*Problem description*. The stretch from the line with "operations (41_latch.md). -/" through the line with "mode := mode" in the records below: write it out exactly, and nothing else.

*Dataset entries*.
-- ==== Sys2Proof/Machine/Latch.lean ====
section
/-! DEFINITION. The Cross-CPU Latch operations (41_latch.md). -/

namespace Sys2Proof.Machine

/-- What LATCH.CONFIGURE finds wrong, in the order of its rule (41_latch.md R160). DESIGN CHOICE (log 36): with a target,
a vector byte without `has_vec` is no error. -/
def latchConfigureError (l : Nat) (hasTarget : Bool) (fire : Fire) (deassert hasVec : Bool) (tcpu tline vec : Byte)
    (s : State) : Option ErrCode :=
  if (Table.get s.latches l).isSome then some .dup
  else if hasTarget ∧ s.ncpu ≤ tcpu.toNat then some .unit
  else if ¬hasTarget ∧ (fire ≠ .level ∨ deassert ∨ hasVec ∨ tcpu ≠ 0 ∨ tline ≠ 0 ∨ vec ≠ 0) then some .value
  else none

/-- LATCH.CONFIGURE (41_latch.md R160); the value is a free byte (log 4). -/
def execLatchConfigure (l : Byte) (mode : LatchMode) (hasTarget : Bool) (fire : Fire) (deassert hasVec : Bool)
    (tcpu tline vec : Byte) (s : State) : Res :=
  whenConfig s fun s =>
    let d := drawByte (.latchValue l.toNat) s
    configure (latchConfigureError l.toNat hasTarget fire deassert hasVec tcpu tline vec s)
      (.latchConfigure l mode hasTarget fire deassert hasVec tcpu tline vec) s
      (d.2.setLatch l.toNat
        { mode := mode
          hasTarget := hasTarget
          tcpu := tcpu.toNat
          tline := tline.toNat
          fire := fire
          deassert := deassert
          hasVec := hasVec
          vec := vec
          value := d.1
          pending := false })

/-- LATCH.WRITE (41_latch.md R161). -/
def execLatchWrite (l v : Byte) (s : State) : Res := whenRun s (latchWrite l.toNat v)

/-- LATCH.READ (41_latch.md R162). -/
def execLatchRead (l : Byte) (s : State) : Res := whenRun s fun s => andThen (latchRead l.toNat s) giveByte

/-- LATCH.ACK (41_latch.md R163). -/
def execLatchAck (l : Byte) (s : State) : Res := whenRun s (latchAck l.toNat)

/-- LATCH.PENDING_R (41_latch.md R164). -/
def execLatchPendingR (l : Byte) (s : State) : Res := whenRun s fun s => andThen (latchPending l.toNat s) giveFlag

end Sys2Proof.Machine
end

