-- ==== Sys2Proof/Machine/System.lean ====
section
/-! DEFINITION. The host operations: SYS.RESET, SYS.SAVE, SYS.RESTORE, SYS.START, REGION.DEFINE (45_system.md). -/

namespace Sys2Proof.Machine

/-- What SYS.START and SYS.RESET both set: pending flags and lines cleared, port shadows, raster and tick counts zero,
every CPU reset by its core (45_system.md R281, R282; 10_state.md R38). -/
def State.clearRunState (s : State) : State :=
  { s with
    latches := Table.mapVals (fun _ k => { k with pending := false }) s.latches
    cpus := s.cpus.map fun cpu => { cpu with lines := [] }
    p0 := 0
    p1 := 0
    p2 := 0
    p3 := 0
    scanV := 0
    scanF := 0
    perTimers := s.perTimers.map fun e => { e with ticks := 0 }
    out := { s.out with cpusReset := true } }

/-- What SYS.RESET leaves unspecified: every latch value and every last decoded value, drawn anew (45_system.md R282;
10_state.md R38; log 4). -/
def State.redraw (s : State) : State :=
  { s with
    latches := Table.mapVals (fun l k => { k with value := Config.freeByte (.latchValue l) s.draws }) s.latches
    cpus := s.cpus.mapIdx fun c cpu =>
      { cpu with
        mem := { cpu.mem with ldv := Config.freeByte (.ldv c false) s.draws }
        io := { cpu.io with ldv := Config.freeByte (.ldv c true) s.draws } }
    draws := s.draws + 1 }

/-- The next step of every CPU is the CPU.POLL that opens its first instruction, since its core has been reset
(45_system.md R282; log 37). -/
def State.restartAll (s : State) : State := { s with restarts := List.range s.ncpu }

/-- The snapshot of the mutable state (45_system.md R283; log 21). -/
def State.snapshot (s : State) : Snapshot where
  active := Table.mapVals (fun _ k => k.active) s.banks
  latchValue := Table.mapVals (fun _ k => k.value) s.latches
  latchPending := Table.mapVals (fun _ k => k.pending) s.latches
  p0 := s.p0
  p1 := s.p1
  p2 := s.p2
  p3 := s.p3
  regions := Table.mapVals (fun _ g => ⟨g.size, g.bytes⟩) (s.regions.filter fun e => e.2.mutbl)
  cpus := s.cpus.map fun cpu => ⟨cpu.mem.ldv, cpu.io.ldv, cpu.lines.filter fun e => e.2.level != .clear⟩
  scanV := s.scanV
  scanF := s.scanF
  ticks := s.perTimers.map fun e => e.ticks
  restarts := s.restarts

/-- The active entry saved for a bank is one the bank has (45_system.md R284). -/
def activeFits (banks : Table Bank) (saved : Table Nat) : Bool :=
  banks.all fun e => match Table.get saved e.1 with
    | some active => decide (active < e.2.count)
    | none => true

/-- The byte string saved for a region is as long as the region (45_system.md R284). -/
def sizesFit (regions : Table Region) (saved : Table RegionSnap) : Bool :=
  regions.all fun e => match Table.get saved e.1 with
    | some n => n.size == e.2.size
    | none => true

/-- The snapshot was made under the present configuration: it has a field for exactly the configured units and each
value fits its unit (45_system.md R284). -/
def Snapshot.fits (n : Snapshot) (s : State) : Bool :=
  Table.sameUnits n.active s.banks && Table.sameUnits n.latchValue s.latches &&
    Table.sameUnits n.latchPending s.latches &&
    Table.sameUnits n.regions (s.regions.filter fun e => e.2.mutbl) &&
    activeFits s.banks n.active && sizesFit s.regions n.regions && n.cpus.length == s.cpus.length &&
    decide (n.scanV < s.scanLines) && n.ticks.length == s.perTimers.length

/-- Every named element takes its saved value; a line with no saved level is CLEAR (45_system.md R284). The CPUs that
were to begin with their poll at the save are so again (log 37). -/
def State.restore (s : State) (n : Snapshot) : State :=
  { s with
    banks := Table.mapVals (fun b k => { k with active := (Table.get n.active b).getD k.active }) s.banks
    latches := Table.mapVals (fun l k =>
      { k with
        value := (Table.get n.latchValue l).getD k.value
        pending := (Table.get n.latchPending l).getD k.pending }) s.latches
    p0 := n.p0
    p1 := n.p1
    p2 := n.p2
    p3 := n.p3
    regions := Table.mapVals (fun r g =>
      match Table.get n.regions r with
      | some saved => if g.mutbl then { g with bytes := saved.bytes } else g
      | none => g) s.regions
    cpus := List.zipWith (fun cpu saved =>
      { mem := { cpu.mem with ldv := saved.ldvMem }
        io := { cpu.io with ldv := saved.ldvIo }
        lines := saved.lines }) s.cpus n.cpus
    scanV := n.scanV
    scanF := n.scanF
    perTimers := List.zipWith (fun e k => { e with ticks := k }) s.perTimers n.ticks
    restarts := n.restarts }

/-- SYS.RESET (45_system.md R282). -/
def execSysReset (s : State) : Res := whenRun s fun s => .next s.clearRunState.redraw.restartAll

/-- SYS.SAVE (45_system.md R283). -/
def execSysSave (slot : Byte) (s : State) : Res :=
  whenRun s fun s => .next { s with snaps := Table.set s.snaps slot.toNat s.snapshot }

/-- SYS.RESTORE (45_system.md R284). -/
def execSysRestore (slot : Byte) (s : State) : Res :=
  whenRun s fun s =>
    match Table.get s.snaps slot.toNat with
    | none => .refused (.noSnapshot slot.toNat)
    | some n => if n.fits s then .next (s.restore n) else .refused (.snapshotMisfit slot.toNat)

/-- SYS.START (45_system.md R281). -/
def execSysStart (s : State) : Res := whenConfig s fun s => .next { s.clearRunState with phase := .run }

/-- What REGION.DEFINE finds wrong (45_system.md R280). -/
def regionDefineError (r : Nat) (size : Word32) (s : State) : Option ErrCode :=
  if (Table.get s.regions r).isSome then some .dup
  else if size = 0 then some .value
  else none

/-- REGION.DEFINE (45_system.md R280). -/
def execRegionDefine (r : Byte) (mutbl : Bool) (size : Word32) (s : State) : Res :=
  whenConfig s fun s =>
    configure (regionDefineError r.toNat size s) (.regionDefine r mutbl size) s
      { s with regions := Table.set s.regions r.toNat ⟨size.toNat, mutbl, []⟩ }

end Sys2Proof.Machine
end

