/-! ## Power-on and the host's operations -/

/-- The fabric at power-on, whatever its parameters, and the parameters of `State.reset` (10_state.md R22, R26, R38;
70_reset_and_hazards.md R350). The three numbers of `State.reset` are the model's choice (log 3), and so is
that no snapshot exists (log 33). -/
def Obligations.PowerOnValues : Prop :=
  (∀ (ncpu addrW lines : Nat), addrW ≤ 32 →
    let s := State.powerOn ncpu addrW lines
    s.phase = .config ∧ s.error = none ∧ s.ncpu = ncpu ∧ s.pcfg = none ∧
    (∀ n, Table.get s.regions n = none ∧ Table.get s.banks n = none ∧ Table.get s.latches n = none ∧
      Table.get s.snaps n = none) ∧
    (∀ c sp, c < ncpu → ∃ b, s.space? c sp = some b ∧ b.addrW = addrW ∧ b.map = [] ∧ b.policy = .const ∧
      b.obc = 0xFF ∧ b.mask.toNat = 2 ^ addrW - 1) ∧
    (∀ c n, s.line c n = ⟨.clear, false, 0⟩) ∧
    s.p0 = 0 ∧ s.p1 = 0 ∧ s.p2 = 0 ∧ s.p3 = 0 ∧
    s.scanLines = lines ∧ s.scanV = 0 ∧ s.scanF = 0 ∧ s.scanEntries = [] ∧ s.perTimers = []) ∧
  State.reset = State.powerOn 4 16 256

/-- The machine right after reset has every invariant that is stated below to be kept by each step. -/
def Obligations.ResetMeetsInvariants : Prop :=
  State.reset.canonicalOk = true ∧ State.reset.shapeOk = true ∧ State.reset.refsOk = true

/-- REGION.DEFINE (45_system.md R280): the two errors in the order of the rule; else the region has its size and
mutability, its bytes are the image's or the unspecified ones of power-on, and nothing else changes. -/
def Obligations.RegionDefineEffect : Prop :=
  ∀ (s : State) (r : Byte) (mutbl : Bool) (size : Word32), s.phase = .config →
    ((Table.get s.regions r.toNat).isSome = true → Raises (.regionDefine r mutbl size) s .dup) ∧
    (Table.get s.regions r.toNat = none → size = 0 → Raises (.regionDefine r mutbl size) s .value) ∧
    (Table.get s.regions r.toNat = none → size ≠ 0 → ∃ t, exec (.regionDefine r mutbl size) s = .next t ∧
      (Table.get t.regions r.toNat).map Region.setup = some (size.toNat, mutbl) ∧
      (∀ off, t.byteAt r.toNat off = if off < size.toNat then
        some (if mutbl then Config.ramPowerOn r.toNat off else Config.romImage r.toNat off) else none) ∧
      (∀ q, q ≠ r.toNat → (Table.get t.regions q).map Region.setup = (Table.get s.regions q).map Region.setup ∧
        ∀ off, t.byteAt q off = s.byteAt q off) ∧
      HandsOut t .none ∧ Unchanged s t [.memory, .regionSetup, .out])

/-- SYS.START (45_system.md R281): `PHASE` becomes RUN and every mutable element takes its value of 10_state.md R38. The
latch values and last decoded values, which R38 calls unspecified after it, are kept: they are the free bytes drawn
before, which nothing has read (the model's inference, log 22). -/
def Obligations.SysStartEffect : Prop :=
  ∀ s : State, s.phase = .config → ∃ t, exec .sysStart s = .next t ∧ t.phase = .run ∧
    (∀ l, Table.get t.latches l = (Table.get s.latches l).map fun k => { k with pending := false }) ∧
    (∀ c n, t.line c n = ⟨.clear, false, 0⟩) ∧
    t.p0 = 0 ∧ t.p1 = 0 ∧ t.p2 = 0 ∧ t.p3 = 0 ∧ t.scanV = 0 ∧ t.scanF = 0 ∧
    t.perTimers = s.perTimers.map (fun e => { e with ticks := 0 }) ∧ t.out.cpusReset = true ∧
    Unchanged s t [.phase, .latches, .lines, .p0, .p1, .p2, .p3, .raster, .timers, .out]

/-- SYS.RESET (45_system.md R282): pending flags, lines, ports, raster and ticks cleared; latch values and last decoded
values left open; every CPU is to begin with its CPU.POLL (log 37); the phase, all configuration, every active bank
entry and every region byte kept. -/
def Obligations.SysResetEffect : Prop :=
  ∀ s : State, s.phase = .run → ∃ t, exec .sysReset s = .next t ∧
    (∀ l, (Table.get t.latches l).map Latch.setup = (Table.get s.latches l).map Latch.setup ∧
      ∀ k, Table.get t.latches l = some k → k.pending = false) ∧
    (∀ c n, t.line c n = ⟨.clear, false, 0⟩) ∧
    t.p0 = 0 ∧ t.p1 = 0 ∧ t.p2 = 0 ∧ t.p3 = 0 ∧ t.scanV = 0 ∧ t.scanF = 0 ∧
    t.perTimers = s.perTimers.map (fun e => { e with ticks := 0 }) ∧ t.out.cpusReset = true ∧
    (∀ c, c ∈ t.restarts ↔ c < s.ncpu) ∧
    Unchanged s t [.latches, .lines, .ldv, .p0, .p1, .p2, .p3, .raster, .timers, .restarts, .draws, .out]

/-- SYS.SAVE (45_system.md R283): the slot holds the named values of the present state, and nothing else changes. The
field `restarts` is the model's own (log 37). -/
def Obligations.SysSaveEffect : Prop :=
  ∀ (s : State) (slot : Byte), s.phase = .run → Table.wf s.regions = true → ∃ t n,
    exec (.sysSave slot) s = .next t ∧ Table.get t.snaps slot.toNat = some n ∧
    (∀ m, m ≠ slot.toNat → Table.get t.snaps m = Table.get s.snaps m) ∧
    (∀ b, Table.get n.active b = (Table.get s.banks b).map fun k => k.active) ∧
    (∀ l, Table.get n.latchValue l = (Table.get s.latches l).map fun k => k.value) ∧
    (∀ l, Table.get n.latchPending l = (Table.get s.latches l).map fun k => k.pending) ∧
    n.p0 = s.p0 ∧ n.p1 = s.p1 ∧ n.p2 = s.p2 ∧ n.p3 = s.p3 ∧
    (∀ r g, Table.get s.regions r = some g →
      Table.get n.regions r = if g.mutbl then some ⟨g.size, g.bytes⟩ else none) ∧
    (∀ c : Nat, n.cpus[c]? = s.cpus[c]?.map fun (cpu : Cpu) =>
      (⟨cpu.mem.ldv, cpu.io.ldv, cpu.lines.filter fun e => e.2.level != .clear⟩ : CpuSnap)) ∧
    n.scanV = s.scanV ∧ n.scanF = s.scanF ∧ n.ticks = s.perTimers.map (fun e => e.ticks) ∧ n.restarts = s.restarts ∧
    HandsOut t .none ∧ Unchanged s t [.snaps, .out]

/-- SYS.RESTORE (45_system.md R284): a missing snapshot is refused, and one that misfits by any of the rule's conditions;
else every named element takes its saved value, every line with no saved level is CLEAR, all configuration is as it was,
and nothing fires. The field `restarts` is the model's own (log 37). -/
def Obligations.SysRestoreEffect : Prop :=
  ∀ (s : State) (slot : Byte), s.phase = .run →
    (Table.get s.snaps slot.toNat = none → exec (.sysRestore slot) s = .refused (.noSnapshot slot.toNat)) ∧
    (∀ n, Table.get s.snaps slot.toNat = some n → n.fits s = false ∨ (s.tablesOk = true ∧ n.Misfits s) →
      exec (.sysRestore slot) s = .refused (.snapshotMisfit slot.toNat)) ∧
    (∀ n, Table.get s.snaps slot.toNat = some n → n.fits s = true ∨ (s.tablesOk = true ∧ ¬n.Misfits s) →
      ∃ t, exec (.sysRestore slot) s = .next t ∧
      SameSetup s t ∧
      (∀ b k a, Table.get s.banks b = some k → Table.get n.active b = some a →
        Table.get t.banks b = some { k with active := a }) ∧
      (∀ l k v p, Table.get s.latches l = some k → Table.get n.latchValue l = some v →
        Table.get n.latchPending l = some p → Table.get t.latches l = some { k with value := v, pending := p }) ∧
      t.p0 = n.p0 ∧ t.p1 = n.p1 ∧ t.p2 = n.p2 ∧ t.p3 = n.p3 ∧
      (∀ r g saved off, Table.get s.regions r = some g → g.mutbl = true → Table.get n.regions r = some saved →
        off < g.size → t.byteAt r off = some ((Table.get saved.bytes off).getD (Config.ramPowerOn r off))) ∧
      (∀ r g off, Table.get s.regions r = some g → g.mutbl = false → t.byteAt r off = s.byteAt r off) ∧
      (∀ (c : Nat) cs, n.cpus[c]? = some cs → t.ldv? c .mem = some cs.ldvMem ∧ t.ldv? c .io = some cs.ldvIo ∧
        ∀ m, t.line c m = lineOf cs.lines m) ∧
      t.scanV = n.scanV ∧ t.scanF = n.scanF ∧ t.perTimers.map (fun e => e.ticks) = n.ticks ∧
      t.restarts = n.restarts ∧ HandsOut t .none ∧
      Unchanged s t [.memory, .banks, .latches, .ldv, .lines, .p0, .p1, .p2, .p3, .raster, .timers, .restarts, .out])

/-- Saving, restoring and saving again gives two equal snapshots, whatever was executed in between: a snapshot of `s`
restored in any later state `u` of the same configuration, and saved again (45_system.md R284). -/
def Obligations.SaveRestoreSave : Prop :=
  ∀ (s u : State) (slot : Byte), u.phase = .run → s.tablesOk = true → u.tablesOk = true → s.banksOk = true →
    s.rasterOk = true → SameSetup s u → Table.get u.snaps slot.toNat = some s.snapshot →
    ∃ v w, exec (.sysRestore slot) u = .next v ∧ exec (.sysSave slot) v = .next w ∧
      Table.get w.snaps slot.toNat = some s.snapshot

/-! ## The Bank Table -/

/-- BANK.CONFIGURE (40_bank.md R140): the four errors in the order of the rule; else the bank's record is made with
entry 0 active, and nothing else changes. -/
def Obligations.BankConfigureEffect : Prop :=
  ∀ (s : State) (b : Byte) (policy : BankPolicy) (startIndex : Word32) (region : Byte)
    (count windowSize xorMask : Word32), s.phase = .config →
    let i : Instr := .bankConfigure b policy startIndex region count windowSize xorMask
    ((Table.get s.banks b.toNat).isSome = true → Raises i s .dup) ∧
    (Table.get s.banks b.toNat = none → Table.get s.regions region.toNat = none → Raises i s .unit) ∧
    (∀ g, Table.get s.banks b.toNat = none → Table.get s.regions region.toNat = some g →
      (count = 0 ∨ windowSize = 0) → Raises i s .value) ∧
    (∀ g, Table.get s.banks b.toNat = none → Table.get s.regions region.toNat = some g →
      count ≠ 0 → windowSize ≠ 0 → g.size < (startIndex.toNat + count.toNat) * windowSize.toNat →
      Raises i s .bankRange) ∧
    (∀ g, Table.get s.banks b.toNat = none → Table.get s.regions region.toNat = some g →
      count ≠ 0 → windowSize ≠ 0 → (startIndex.toNat + count.toNat) * windowSize.toNat ≤ g.size →
      ∃ t, exec i s = .next t ∧
        Table.get t.banks b.toNat = some ⟨region.toNat, startIndex.toNat, count.toNat, windowSize.toNat, xorMask,
          policy, none, 0⟩ ∧
        (∀ m, m ≠ b.toNat → Table.get t.banks m = Table.get s.banks m) ∧
        HandsOut t .none ∧ Unchanged s t [.banks, .out])

/-- BANK.SELECT (40_bank.md R141, R145): the mask is applied first and the range check made on the result; an
out-of-range entry is clamped to the last one or ignored, by the bank's policy; nothing else changes. -/
def Obligations.BankSelectEffect : Prop :=
  ∀ (s : State) (b : Byte) (index : Word32), s.phase = .run →
    (Table.get s.banks b.toNat = none → exec (.bankSelect b index) s = .refused (.bankNotConfigured b.toNat)) ∧
    (∀ k, Table.get s.banks b.toNat = some k → ∃ t, exec (.bankSelect b index) s = .next t ∧
      Table.get t.banks b.toNat = some { k with active :=
        if (index ^^^ k.xor).toNat < k.count then (index ^^^ k.xor).toNat
        else match k.policy with
          | .clamp => k.count - 1
          | .noop => k.active } ∧
      (∀ m, m ≠ b.toNat → Table.get t.banks m = Table.get s.banks m) ∧
      HandsOut t .none ∧ Unchanged s t [.banks, .out])

/-- BANK.READ (40_bank.md R142): the byte of the visible window, with no side effect; an offset outside the window is
refused. -/
def Obligations.BankReadEffect : Prop :=
  ∀ (s : State) (b : Byte) (off : Word32), s.phase = .run →
    (Table.get s.banks b.toNat = none → exec (.bankRead b off) s = .refused (.bankNotConfigured b.toNat)) ∧
    (∀ k, Table.get s.banks b.toNat = some k → k.wsize ≤ off.toNat →
      exec (.bankRead b off) s = .refused (.offsetOutsideWindow b.toNat off.toNat)) ∧
    (∀ k v, Table.get s.banks b.toNat = some k → off.toNat < k.wsize →
      s.byteAt k.region ((k.start + k.active) * k.wsize + off.toNat) = some v →
      ∃ t, exec (.bankRead b off) s = .next t ∧ HandsOut t (.byte v) ∧ Unchanged s t [.out])

/-- BANK.WRITE (40_bank.md R143): the byte of the visible window is stored where the region is mutable, and the write
discarded where it is not; every other byte and everything else stays. -/
def Obligations.BankWriteEffect : Prop :=
  ∀ (s : State) (b : Byte) (off : Word32) (v : Byte), s.phase = .run →
    (Table.get s.banks b.toNat = none → exec (.bankWrite b off v) s = .refused (.bankNotConfigured b.toNat)) ∧
    (∀ k, Table.get s.banks b.toNat = some k → k.wsize ≤ off.toNat →
      exec (.bankWrite b off v) s = .refused (.offsetOutsideWindow b.toNat off.toNat)) ∧
    (∀ k g, Table.get s.banks b.toNat = some k → off.toNat < k.wsize → Table.get s.regions k.region = some g →
      (k.start + k.active) * k.wsize + off.toNat < g.size →
      ∃ t, exec (.bankWrite b off v) s = .next t ∧
        (∀ r o, t.byteAt r o =
          if g.mutbl = true ∧ r = k.region ∧ o = (k.start + k.active) * k.wsize + off.toNat then some v
          else s.byteAt r o) ∧
        HandsOut t .none ∧ Unchanged s t [.memory, .out])

/-- A select of an entry in range followed by a read returns the byte of that entry, for every bank as configured
(40_bank.md R144). -/
def Obligations.SelectThenReadLaw : Prop :=
  ∀ (s : State) (b : Byte) (k : Bank) (index off : Word32), s.phase = .run →
    Table.get s.banks b.toNat = some k → bankOk s k = true → (index ^^^ k.xor).toNat < k.count →
    off.toNat < k.wsize → ∃ v t, runOps [.bankSelect b index, .bankRead b off] s = .next t ∧
      t.out.result = .byte v ∧ s.byteAt k.region ((k.start + (index ^^^ k.xor).toNat) * k.wsize + off.toNat) = some v

/-! ## The latches -/

/-- LATCH.CONFIGURE (41_latch.md R160): the three errors in the order of the rule; else the latch has its configuration,
is not pending, and holds a value that no rule fixes (log 4). That a latch with a target may carry a vector byte it does
not use is the model's choice (log 36). -/
def Obligations.LatchConfigureEffect : Prop :=
  ∀ (s : State) (l : Byte) (mode : LatchMode) (hasTarget : Bool) (fire : Fire) (deassert hasVec : Bool)
    (tcpu tline vec : Byte), s.phase = .config →
    let i : Instr := .latchConfigure l mode hasTarget fire deassert hasVec tcpu tline vec
    let absent : Prop := fire = .level ∧ deassert = false ∧ hasVec = false ∧ tcpu = 0 ∧ tline = 0 ∧ vec = 0
    ((Table.get s.latches l.toNat).isSome = true → Raises i s .dup) ∧
    (Table.get s.latches l.toNat = none → hasTarget = true → s.ncpu ≤ tcpu.toNat → Raises i s .unit) ∧
    (Table.get s.latches l.toNat = none → hasTarget = false → ¬absent → Raises i s .value) ∧
    (Table.get s.latches l.toNat = none → (hasTarget = true ∧ tcpu.toNat < s.ncpu) ∨ (hasTarget = false ∧ absent) →
      ∃ t v, exec i s = .next t ∧
        LatchIs s t l.toNat ⟨mode, hasTarget, tcpu.toNat, tline.toNat, fire, deassert, hasVec, vec, v, false⟩ ∧
        HandsOut t .none ∧ Unchanged s t [.latches, .draws, .out])

/-- LATCH.WRITE (41_latch.md R161): the value is stored and the flag set; the target's line is raised only where the
flag was false; every other latch, line and part of the state stays. -/
def Obligations.LatchWriteEffect : Prop :=
  ∀ (s : State) (l v : Byte),
    encode (.latchWrite l v) = [0x21#8 ++ l ++ 0#8 ++ 0#32 ++ v] ∧
    (s.phase ≠ .run → exec (.latchWrite l v) s = .refused (.wrongPhase s.phase)) ∧
    (s.phase = .run → Table.get s.latches l.toNat = none →
      exec (.latchWrite l v) s = .refused (.latchNotConfigured l.toNat)) ∧
    (∀ k, s.phase = .run → Table.get s.latches l.toNat = some k → (k.hasTarget = true → k.tcpu < s.ncpu) →
      ∃ t, exec (.latchWrite l v) s = .next t ∧ LatchWritten s t l.toNat k v ∧ HandsOut t .none ∧
        Unchanged s t [.latches, .lines, .out])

*Response to the task*.
/-! DEFINITION. The Cross-CPU Latch operations (41_latch.md). -/

namespace Sys2Proof.Machine

/-- What LATCH.CONFIGURE finds wrong, in the order of its rule (41_latch.md R160). DESIGN CHOICE (log 36): with a target,
a vector byte without `has_vec` is no error. -/
def latchConfigureError (l : Nat) (hasTarget : Bool) (fire : Fire) (deassert hasVec : Bool) (tcpu tline vec : Byte)
    (s : State) : Option ErrCode :=
  if (Table.get s.latches l).isSome then some .dup
  else if hasTarget ∧ s.ncpu ≤ tcpu.toNat then some .unit
  else if ¬hasTarget ∧ (fire ≠ .level ∨ deassert ∨ hasVec ∨ tcpu ≠ 0 ∨ tline ≠ 0 ∨ vec ≠ 0) then some .value
  else none

/-- LATCH.CONFIGURE (41_latch.md R160); the value is a free byte (log 4). -/
def execLatchConfigure (l : Byte) (mode : LatchMode) (hasTarget : Bool) (fire : Fire) (deassert hasVec : Bool)
    (tcpu tline vec : Byte) (s : State) : Res :=
  whenConfig s fun s =>
    let d := drawByte (.latchValue l.toNat) s
    configure (latchConfigureError l.toNat hasTarget fire deassert hasVec tcpu tline vec s)
      (.latchConfigure l mode hasTarget fire deassert hasVec tcpu tline vec) s
      (d.2.setLatch l.toNat
        { mode := mode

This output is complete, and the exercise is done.